6. Biolinq — Developing a wearable patch that uses an array of microscopic, intradermal electrochemical sensors to continuously measure glucose and other metabolic biomarkers. Why it fits: Series B; deep-tech signal with backing from the JDRF T1D Fund, pushing the hardware frontier beyond traditional needle-based CGMs to enable richer, multi-biomarker AI analytics.
7. Biobeat — AI-powered wearable monitors (patch and watch form factors) that continuously track 14+ cardiopulmonary biomarkers, including stroke volume and blood oxygen. Why it fits: Growth stage; strong regulatory signal with multiple FDA clearances, successfully bridging the gap between hospital-grade continuous monitoring and at-home personal health.
8. X-trodes — Flexible, smart skin patches that provide continuous, wireless electrophysiological monitoring (EMG, ECG, EEG) paired with machine learning analytics. Why it fits: Seed/Series A stage; strong deep-tech signal spinning out of Tel Aviv University, miniaturizing and consumerizing continuous neurological and muscular data for at-home use.
9. NuraLogix — Uses Transdermal Optical Imaging and affective AI to extract continuous facial blood flow data from standard smartphone cameras to predict metabolic and cardiovascular risks. Why it fits: Series B; highly scalable, software-only approach to continuous biomarker tracking, showing strong traction in B2B telehealth and insurance integrations.
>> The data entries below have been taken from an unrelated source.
-- ==== Sys2Proof/Laws/PerInstr.lean ====
section
/-! SUPPORT. A property of every command form as syntax, one lemma per constructor: the word of a well-formed form lies in
the form's own row of the opcode map (30_encoding.md R96, R100). -/

namespace Sys2Proof

/-- A number below `2^k` shifted up by `s` places and joined to a lower part, as OR of the fields: `enc` is the rule's
`(WIDTH << 16) OR (POS << 8) OR (TBL << 6) OR OP` (30_encoding.md R90). -/
theorem enc_eq_or {op tbl pos width : Nat} (ho : op < 2 ^ 6) (ht : tbl < 2) (hp : pos < 2 ^ 8) :
    enc op tbl pos width = BitVec.ofNat 32 (width <<< 16 ||| pos <<< 8 ||| tbl <<< 6 ||| op) := by
  have h1 : width <<< 16 ||| pos <<< 8 = width * 2 ^ 16 + pos * 2 ^ 8 := by
    rw [← Nat.shiftLeft_add_eq_or_of_lt (by rw [Nat.shiftLeft_eq]; omega), Nat.shiftLeft_eq, Nat.shiftLeft_eq]
  have h2 : (width * 2 ^ 8 + pos) <<< 8 = width * 2 ^ 16 + pos * 2 ^ 8 := by
    rw [Nat.shiftLeft_eq]
    omega
  have h3 : (width * 2 ^ 8 + pos) <<< 8 ||| tbl <<< 6 = width * 2 ^ 16 + pos * 2 ^ 8 + tbl * 2 ^ 6 := by
    rw [← Nat.shiftLeft_add_eq_or_of_lt (by rw [Nat.shiftLeft_eq]; omega), h2, Nat.shiftLeft_eq]
  have h4 : (width * 2 ^ 10 + pos * 2 ^ 2 + tbl) <<< 6 = width * 2 ^ 16 + pos * 2 ^ 8 + tbl * 2 ^ 6 := by
    rw [Nat.shiftLeft_eq]
    omega
  rw [h1, ← h2, h3, ← h4, ← Nat.shiftLeft_add_eq_or_of_lt ho, h4]
  rfl

namespace Laws.EncodeRow

/-- The word of a well-formed form matches the row of the form. -/
def Statement (i : Instr) : Prop := i.wellFormed = true → (opcodeRow i).matchesWord (encode i) = true

/-- Every POS lies outside a mask that keeps all but POS. -/
theorem masked_pos (pos : Nat) (hp : pos < 256) (rest : Nat) (h : rest ∈ [0x02, 0x200003, 0x08, 0x09, 0x0A, 0x0B, 0x100010,
    0x200010, 0x11, 0x12]) : BitVec.ofNat 32 (rest + pos * 2 ^ 8) &&& 0xFFFF00FF = BitVec.ofNat 32 rest := by
  have all : ∀ p : Fin 256, ∀ r ∈ [0x02, 0x200003, 0x08, 0x09, 0x0A, 0x0B, 0x100010, 0x200010, 0x11, 0x12],
      BitVec.ofNat 32 (r + p.val * 2 ^ 8) &&& 0xFFFF00FF = BitVec.ofNat 32 r := by decide +kernel
  exact all ⟨pos, hp⟩ rest h

/-- A form with the one operand POS matches its row. -/
theorem matches_pos {pos op width : Nat} (hp : posFits pos = true)
    (h : op + width * 2 ^ 16 ∈ [0x02, 0x200003, 0x08, 0x09, 0x0A, 0x0B, 0x100010, 0x200010, 0x11, 0x12]) :
    (⟨BitVec.ofNat 32 (op + width * 2 ^ 16), 0xFFFF00FF⟩ : OpcodeRow).matchesWord (enc op 0 pos width) = true := by
  have := masked_pos pos (by simpa [posFits] using hp) _ h
  unfold OpcodeRow.matchesWord enc
  rw [show width * 2 ^ 16 + pos * 2 ^ 8 + 0 * 2 ^ 6 + op = op + width * 2 ^ 16 + pos * 2 ^ 8 by omega, this]
  exact beq_self_eq_true _

theorem setValue_all : ∀ (p : Fin 256) (w : Fin 32),
    (opcodeRow (.setValue 0 0)).matchesWord (enc 3 0 p.val w.val) = true := by decide +kernel

theorem clean : Statement .clean := fun _ => rfl

theorem setBit (pos : Nat) : Statement (.setBit pos) := fun h => matches_pos h (by decide)

theorem setValue (pos width : Nat) : Statement (.setValue pos width) := fun h => by
  simp only [Instr.wellFormed, posFits, widthFits, Bool.and_eq_true, decide_eq_true_eq] at h
  exact setValue_all ⟨pos, h.1⟩ ⟨width, h.2⟩

theorem setValue32 (pos : Nat) : Statement (.setValue32 pos) := fun h => matches_pos h (by decide)

theorem setAcq (pos : Nat) : Statement (.setAcq pos) := fun h => matches_pos h (by decide)

theorem setAcqT : Statement .setAcqT := fun _ => rfl

theorem setDate (pos : Nat) : Statement (.setDate pos) := fun h => matches_pos h (by decide)

theorem setDateT : Statement .setDateT := fun _ => rfl

theorem setLoc (pos : Nat) : Statement (.setLoc pos) := fun h => matches_pos h (by decide)

theorem setLocT : Statement .setLocT := fun _ => rfl

theorem setUser (pos : Nat) : Statement (.setUser pos) := fun h => matches_pos h (by decide)

theorem setUserT : Statement .setUserT := fun _ => rfl

theorem calc16 (pos : Nat) : Statement (.calc16 pos) := fun h => matches_pos h (by decide)

theorem calc32 (pos : Nat) : Statement (.calc32 pos) := fun h => matches_pos h (by decide)

theorem setCrc16 (pos : Nat) : Statement (.setCrc16 pos) := fun h => matches_pos h (by decide)

theorem setCrc16T : Statement .setCrc16T := fun _ => rfl

theorem setCrc16Bch32 (pos : Nat) : Statement (.setCrc16Bch32 pos) := fun h => matches_pos h (by decide)

theorem setCrc16Bch32T : Statement .setCrc16Bch32T := fun _ => rfl

end Laws.EncodeRow

end Sys2Proof
end

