theorem FrameSound.sealFrame {s : State} (h : s.frame.wf = true) : FrameSound (sealFrame s) :=
  ⟨h, fun hempty => AsmState.noConfusion hempty⟩

theorem FrameSound.setResult {s : State} (v : Word) (h : FrameSound s) : FrameSound (setResult v s) := ⟨h.wf, h.empty⟩

theorem FrameSound.flagsOk {s : State} (h : FrameSound s) : FrameSound (flagsOk s) := ⟨h.wf, h.empty⟩

/-- What ends inside the frame ends inside the 32 bytes of FRAME (10_state.md R33, R35). -/
theorem le_bufferBits {s : State} {n : Nat} (h : n ≤ frameBits s) : n ≤ 8 * Config.bufferBytes :=
  h.trans ((frameBits_le s).trans (by decide))

theorem encodeFields_frameSound {fields : List (Nat × Nat)} {p : Nat} {s u : State} (hs : FrameSound s)
    (h : encodeFields fields p s = .next u) : FrameSound u := by
  obtain ⟨hfit, rfl⟩ := encodeFields_cases h
  exact .setResult _ (.frameWritten (wf_putFields hs.wf (le_bufferBits hfit)))

theorem bodySetBit_frameSound {p : Nat} {s u : State} (hs : FrameSound s) (h : bodySetBit p s = .next u) :
    FrameSound u := by
  obtain ⟨hp, rfl⟩ := bodySetBit_cases h
  exact .frameWritten (wf_putBit _ hs.wf (le_bufferBits (n := p + 1) hp))

theorem bodySetValue_frameSound {w p : Nat} {s u : State} (hs : FrameSound s) (h : bodySetValue w p s = .next u) :
    FrameSound u := by
  obtain ⟨-, hfit, rfl⟩ | ⟨-, rfl⟩ := bodySetValue_cases h
  · exact .setResult _ (.frameWritten (wf_putField _ hs.wf (le_bufferBits hfit)))
  · exact .setResult _ hs

theorem bodyCalc_frameSound {W p : Nat} {s u : State} (hs : FrameSound s) (h : bodyCalc W p s = .next u) :
    FrameSound u := by
  obtain ⟨-, -, rfl⟩ := bodyCalc_cases h
  exact .setResult _ hs

theorem bodySetCrc16_frameSound {p : Nat} {s u : State} (hs : FrameSound s) (h : bodySetCrc16 p s = .next u) :
    FrameSound u := by
  obtain ⟨hfit, rfl⟩ := bodySetCrc16_cases h
  exact .setResult _ (.sealFrame (wf_putField _ hs.wf (le_bufferBits hfit)))

theorem bodySetCrc16Bch32_frameSound {b : Nat} {s u : State} (hs : FrameSound s)
    (h : bodySetCrc16Bch32 b s = .next u) : FrameSound u := by
  obtain ⟨hfit, m, rfl, rfl⟩ := bodySetCrc16Bch32_cases h
  have hcrc := wf_putField (frameCrc16 s (frameBits s - 32)).toNat hs.wf (le_bufferBits (crcOff_fits s))
  exact .setResult _ (.sealFrame (wf_putField _ hcrc (le_bufferBits hfit)))

theorem bodyClean_frameSound {p : Nat} {s u : State} (h : bodyClean p s = .next u) : FrameSound u := by
  obtain rfl := bodyClean_cases h
  exact ⟨wf_nil, fun _ => rfl⟩

theorem commandBody_frameSound {i : Instr} {p : Nat} {s u : State} (hs : FrameSound s)
    (h : commandBody i p s = .next u) : FrameSound u := by
  cases i with
  | clean => exact bodyClean_frameSound (p := p) h
  | setBit _ => exact bodySetBit_frameSound hs h
  | setValue _ _ | setValue32 _ => exact bodySetValue_frameSound hs h
  | setAcq _ | setAcqT | setDate _ | setDateT | setLoc _ | setLocT | setUser _ | setUserT =>
    exact encodeFields_frameSound hs h
  | calc16 _ | calc32 _ => exact bodyCalc_frameSound hs h
  | setCrc16 _ | setCrc16T => exact bodySetCrc16_frameSound hs h
  | setCrc16Bch32 _ | setCrc16Bch32T => exact bodySetCrc16Bch32_frameSound hs h

/-! ## Every step keeps the invariant -/

/-- No outcome sets both bits (60_exceptions.md R221, R222, R224, R230), and each keeps a sound frame sound. -/
theorem exec_sound {i : Instr} {s t : State} (hs : FrameSound s) (h : exec i s = .next t) :
    FrameSound t ∧ ¬ (t.cmdErr = true ∧ t.invalid = true) := by
  rw [exec_eq_runCommand] at h
  obtain ⟨-, rfl⟩ | ⟨_, -, -, rfl⟩ | ⟨p, u, -, -, hbody, rfl⟩ := runCommand_cases h
  · exact ⟨⟨hs.wf, hs.empty⟩, by simp⟩
  · exact ⟨⟨hs.wf, hs.empty⟩, by simp⟩
  · exact ⟨(commandBody_frameSound hs hbody).flagsOk, by simp⟩

theorem completeCommand_sound {c : Word} {s u : State} (hs : FrameSound s) (h : completeCommand c s = .next u) :
    FrameSound u ∧ ¬ (u.cmdErr = true ∧ u.invalid = true) := by
  obtain ⟨-, herr⟩ | ⟨i, -, hexec⟩ := completeCommand_cases c s
  · rw [herr, Host.Outcome.next.injEq] at h
    subst h
    exact ⟨⟨hs.wf, hs.empty⟩, by simp⟩
  · exact exec_sound hs (hexec.symm.trans h)

/-- A completion leaves USERBUF alone, and its engine step clears PEND and the latency (70_reset_and_hazards.md R255). -/
theorem inv_retire {c : Word} {s u : State} (hs : Inv s) (h : completeCommand c s = .next u) : Inv (retire u) := by
  obtain ⟨hframe, huserBuf, -, hempty, -⟩ := hs
  obtain ⟨⟨hwf, hclear⟩, hflags⟩ := completeCommand_sound ⟨hframe, hempty⟩ h
  have hkept : u.userBuf = s.userBuf := by rw [completeCommand_others h]
  exact ⟨hwf, by rwa [retire_userBuf, hkept], hflags, hclear, fun _ => rfl⟩

/-- A host access takes nothing off a latency that is 0. -/
theorem inv_tick {s : State} (hs : Inv s) : Inv (tick s) := by
  obtain ⟨hframe, huserBuf, hflags, hempty, hlatency⟩ := hs
  refine ⟨hframe, huserBuf, hflags, hempty, fun hpend => ?_⟩
  have hidle : busy s = false := busy_of_pend_eq_none hpend
  rw [tick_of_not_busy hidle]
  exact hlatency hpend

/-- The word written lies inside the buffer (20_memory.md R61). -/
theorem wf_windowWrite {m : Memory} {k : Nat} (v : Word) (h : m.wf = true) (hk : k < 8) :
    (windowWrite m k v).wf = true :=
  wf_memWrite _ h (show 4 * k + 4 ≤ 32 by omega)

/-- A window write is canonical, a FRAME window write is a frame write, and a CMD write makes a command pending. -/
theorem inv_writeReg {s : State} (hs : Inv s) (offset : Nat) (v : Word) : Inv (writeReg (hostReg offset) v s) := by
  obtain ⟨hframe, huserBuf, hflags, hempty, hlatency⟩ := hs
  cases hreg : hostReg offset with
  | cmd => exact ⟨hframe, huserBuf, hflags, hempty, fun hpend => absurd hpend (Option.some_ne_none v)⟩
  | opa | opb | opc | poly | cfg | status | result | flenr | reserved =>
    exact ⟨hframe, huserBuf, hflags, hempty, hlatency⟩
  | frame k =>
    have hwritten : FrameSound (writeReg (.frame k) v s) :=
      .frameWritten (wf_windowWrite v hframe (hostReg_frame_lt hreg))
    exact ⟨hwritten.wf, huserBuf, hflags, hwritten.empty, hlatency⟩
  | userBuf k => exact ⟨hframe, wf_windowWrite v huserBuf (hostReg_userBuf_lt hreg), hflags, hempty, hlatency⟩

theorem HostMove.inv {s t : State} (h : HostMove s t) (hs : Inv s) : Inv t := by
  have hinput : ∀ events values, Inv { s with input := events, reads := values } := fun _ _ => hs
  cases h with
  | idle => exact hs
  | read => exact inv_tick (hinput _ _)
  | write => exact inv_writeReg (hinput _ _) _ _
  | poll => exact inv_tick hs
  | waited => exact hs
  | reset => exact ⟨wf_nil, wf_nil, fun ⟨hcmdErr, _⟩ => Bool.false_ne_true hcmdErr, fun _ => rfl, fun _ => rfl⟩

/-- Settles O55: a step is a completion, whose outcome is sound, or a move of the host. -/
theorem invariantIsKept : Obligations.InvariantIsKept := by
  intro s t hs h
  obtain ⟨c, u, -, -, hcomplete, rfl⟩ | ⟨-, hmove⟩ := step_next h
  · exact inv_retire hs hcomplete
  · exact hmove.inv hs

/-! ## The assembler state -/

/-- A `.T` form has no start position exactly where the active table lacks its field (60_exceptions.md R223, cause 9). -/
theorem commandStart_eq_none (i : Instr) (s : State) : commandStart i s = none ↔ lacksField i s = true := by
  cases i with
  | setAcqT | setDateT | setLocT | setUserT | setCrc16T | setCrc16Bch32T =>
    simp only [commandStart, tableStart, activeLayout, lacksField]
    cases s.actVariant <;> cases s.actBch <;> decide
  | _ => exact iff_of_false (Option.some_ne_none _) Bool.false_ne_true

theorem encodeFields_asmState {fields : List (Nat × Nat)} {p : Nat} {s u : State}
    (h : encodeFields fields p s = .next u) : u.asmState = stateAfterWrite s := by
  obtain ⟨-, rfl⟩ := encodeFields_cases h
  exact (stateAfterWrite_eq s).symm

theorem bodySetBit_asmState {p : Nat} {s u : State} (h : bodySetBit p s = .next u) : u.asmState = stateAfterWrite s := by
  obtain ⟨-, rfl⟩ := bodySetBit_cases h
  exact (stateAfterWrite_eq s).symm

theorem bodySetValue_asmState {w p : Nat} {s u : State} (h : bodySetValue w p s = .next u) :
    u.asmState = if 0 < w then stateAfterWrite s else s.asmState := by
  obtain ⟨hw, -, rfl⟩ | ⟨rfl, rfl⟩ := bodySetValue_cases h
  · rw [if_pos hw, stateAfterWrite_eq]
    rfl
  · rfl

theorem bodyCalc_asmState {W p : Nat} {s u : State} (h : bodyCalc W p s = .next u) : u.asmState = s.asmState := by
  obtain ⟨-, -, rfl⟩ := bodyCalc_cases h
  rfl

theorem bodySetCrc16_asmState {p : Nat} {s u : State} (h : bodySetCrc16 p s = .next u) : u.asmState = .sealed := by
  obtain ⟨-, rfl⟩ := bodySetCrc16_cases h
  rfl

theorem bodySetCrc16Bch32_asmState {b : Nat} {s u : State} (h : bodySetCrc16Bch32 b s = .next u) :
    u.asmState = .sealed := by
  obtain ⟨-, _, -, rfl⟩ := bodySetCrc16Bch32_cases h
  rfl

/-- STATE after a body that completed (43_frame_assembler.md R198 to R200). -/
theorem commandBody_asmState {i : Instr} {p : Nat} {s u : State} (h : commandBody i p s = .next u) :
    u.asmState =
      if i = .clean then .empty
      else if isSetter i = true then .sealed
      else if writesFrame i = true then stateAfterWrite s
      else s.asmState := by
  cases i with
  | clean =>
    obtain rfl := bodyClean_cases (p := p) h
    rfl
  | setBit _ => exact bodySetBit_asmState h
  | setValue _ w => simpa [isSetter, writesFrame] using bodySetValue_asmState h
  | setValue32 _ => exact bodySetValue_asmState h
  | setAcq _ | setAcqT | setDate _ | setDateT | setLoc _ | setLocT | setUser _ | setUserT =>
    exact encodeFields_asmState h
  | calc16 _ | calc32 _ => exact bodyCalc_asmState h
  | setCrc16 _ | setCrc16T => exact bodySetCrc16_asmState h
  | setCrc16Bch32 _ | setCrc16Bch32T => exact bodySetCrc16Bch32_asmState h

/-- Settles O39: the two error outcomes keep STATE, and past them the body alone decides it. -/
theorem assemblerStateMachine : Obligations.AssemblerStateMachine := by
  intro i s t h
  rw [exec_eq_runCommand] at h
  obtain ⟨hnone, rfl⟩ | ⟨_, -, hdetached, rfl⟩ | ⟨p, u, hstart, hattach, hbody, rfl⟩ := runCommand_cases h
  · rw [if_pos (.inr ((commandStart_eq_none i s).mp hnone)), outcomeCmdErr_asmState]
  · rw [if_pos (.inl hdetached), outcomeInvalid_asmState]
  · have hpast : ¬ (s.attach = false ∨ lacksField i s = true) := by
      rw [← commandStart_eq_none, hstart, hattach]
      simp
    rw [if_neg hpast, flagsOk_asmState, commandBody_asmState hbody]

/-! ## CLEAN -/

/-- Settles O26: the empty list of cells reads 0 everywhere, and FLEN follows the configuration latched. -/
theorem cleanConstructsAnEmptyFrame : Obligations.CleanConstructsAnEmptyFrame := by
  intro s hattach
  have hexec : exec .clean s = finish (bodyClean 0 s) := runCommand_attached _ _ _ hattach
  exact ⟨_, hexec, readByte_nil, flen_eq _, rfl⟩

/-! ## The tables -/

/-- Settles O31: the offsets of each table are the running sums of its widths. -/
theorem tablesTileTheFrame : Obligations.TablesTileTheFrame := by
  intro v b
  cases v <;> cases b <;> simp [layout, layoutP, layoutE, layoutU, entries, Contiguous]

/-- Settles O32: each entry of the rules' tables is computed. -/
theorem frameLengthsAndCapacities : Obligations.FrameLengthsAndCapacities := by
  refine ⟨fun v b => ?_, fun v b => ?_⟩ <;> cases v <;> cases b <;> decide

/-- A CRC16 domain by CrcOff (43_frame_assembler.md R194, R204). -/
theorem crcDomainLength_eq (s : State) (dataEnd : Nat) :
    crcDomainLength s dataEnd = dataEnd - (specCrcOff s.actVariant + 16) := by
  rw [crcDomainLength, crcOff_eq]

/-- Settles O33: the domains start at CrcOff + 16, or at 0, and end at or before the frame's last bit. -/
theorem checksumDomains : Obligations.ChecksumDomains := by
  refine ⟨fun s => ?_, fun s => ?_⟩
  · rw [crcDomainLength_eq, crcDomainLength_eq, flen_eq]
    cases s.actVariant <;> cases s.actBch <;> rfl
  · rw [crcDomainLength_eq, crcDomainLength_eq, ceil8, ceil8, ceil8]
    obtain h | h := flen_cases s <;> omega

/-! ## A setter completes -/

/-- The state a setter leaves: its frame and its checksum in RESULT, sealed (43_frame_assembler.md R199, R203, R206). -/
def sealedWith (m : Memory) (result : Word) (s : State) : State :=
  { s with frame := m, asmState := .sealed, result := result, cmdErr := false, invalid := false }

@[simp] theorem sealedWith_frame (m : Memory) (r : Word) (s : State) : (sealedWith m r s).frame = m := rfl
@[simp] theorem sealedWith_actVariant (m : Memory) (r : Word) (s : State) :
    (sealedWith m r s).actVariant = s.actVariant := rfl
@[simp] theorem flen_sealedWith (m : Memory) (r : Word) (s : State) : flen (sealedWith m r s) = flen s := rfl
@[simp] theorem sealedWith_sealedWith (m m' : Memory) (r r' : Word) (s : State) :
    sealedWith m' r' (sealedWith m r s) = sealedWith m' r' s := rfl

/-- The CRC16 of the bits from `off + 16` up to `dataEnd`, `off` being CrcOff (43_frame_assembler.md R204). -/
def dataCrc16 (m : Memory) (off dataEnd : Nat) : BitVec 16 := crc16 m 2 (dataEnd - (off + 16))

theorem frameCrc16_eq (s : State) (dataEnd : Nat) :
    frameCrc16 s dataEnd = dataCrc16 s.frame (specCrcOff s.actVariant) dataEnd := by
  rw [frameCrc16, crcDomainLength_eq, dataCrc16]

/-- The frame with the CRC16 of its data up to `dataEnd` in the CRC16 field at `off` (43_frame_assembler.md R203, R206). -/
def putCrc16 (m : Memory) (off dataEnd : Nat) : Memory := putField m off 16 (dataCrc16 m off dataEnd).toNat

/-- The frame with the BCH32 of all bits before `b` in the field at `b` (43_frame_assembler.md R206). -/
def putBch32 (m : Memory) (b : Nat) : Memory := putField m b 32 (bch32 m 0 b).toNat

/-- What SETCRC16 does inside the frame (43_frame_assembler.md R203). -/
theorem bodySetCrc16_fits {p : Nat} {s : State} {crc : BitVec 16} (hfit : p + 16 ≤ 8 * flen s)
    (hcrc : crc = dataCrc16 s.frame (specCrcOff s.actVariant) (8 * flen s)) :
    bodySetCrc16 p s = .next (setResult (crc.setWidth 32) (sealFrame (setFrame (putField s.frame p 16 crc.toNat) s))) := by
  rw [← frameCrc16_eq, ← frameBits_eq] at hcrc
  rw [← frameBits_eq] at hfit
  rw [bodySetCrc16, if_neg (Nat.not_lt.mpr hfit), hcrc]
10. PKvitality — Developing K'Watch, a smartwatch that uses a consumable micro-needle patch on the underside to continuously monitor glucose and lactate levels. Why it fits: Clinical trials stage; strong signal in the athletic and diabetic communities by combining continuous, sub-dermal biomarker extraction with a socially acceptable, standard smartwatch form factor.
***
2 Most Interesting White-Space Gaps
1. Continuous Female Endocrinology: The market is saturated with continuous metabolic (glucose) and cardiovascular (HRV, BP) monitors, but tracking female hormones (estrogen, progesterone, LH, FSH) still relies on point-in-time, manual tests (urine strips or blood draws). There is a massive white space for a continuous, non-invasive biomarker wearable paired with AI to manage menopause, PCOS, and fertility in real-time.
2. Real-Time Cortisol & Neurotransmitter Tracking: Current "stress tracking" wearables rely entirely on proxy metrics (HRV, resting heart rate, skin temperature). There is a glaring gap for continuous, microfluidic or intradermal monitoring of actual stress biomarkers (like cortisol or adrenaline) paired with an AI agent that can deliver real-time, context-aware mental health and behavioral interventions.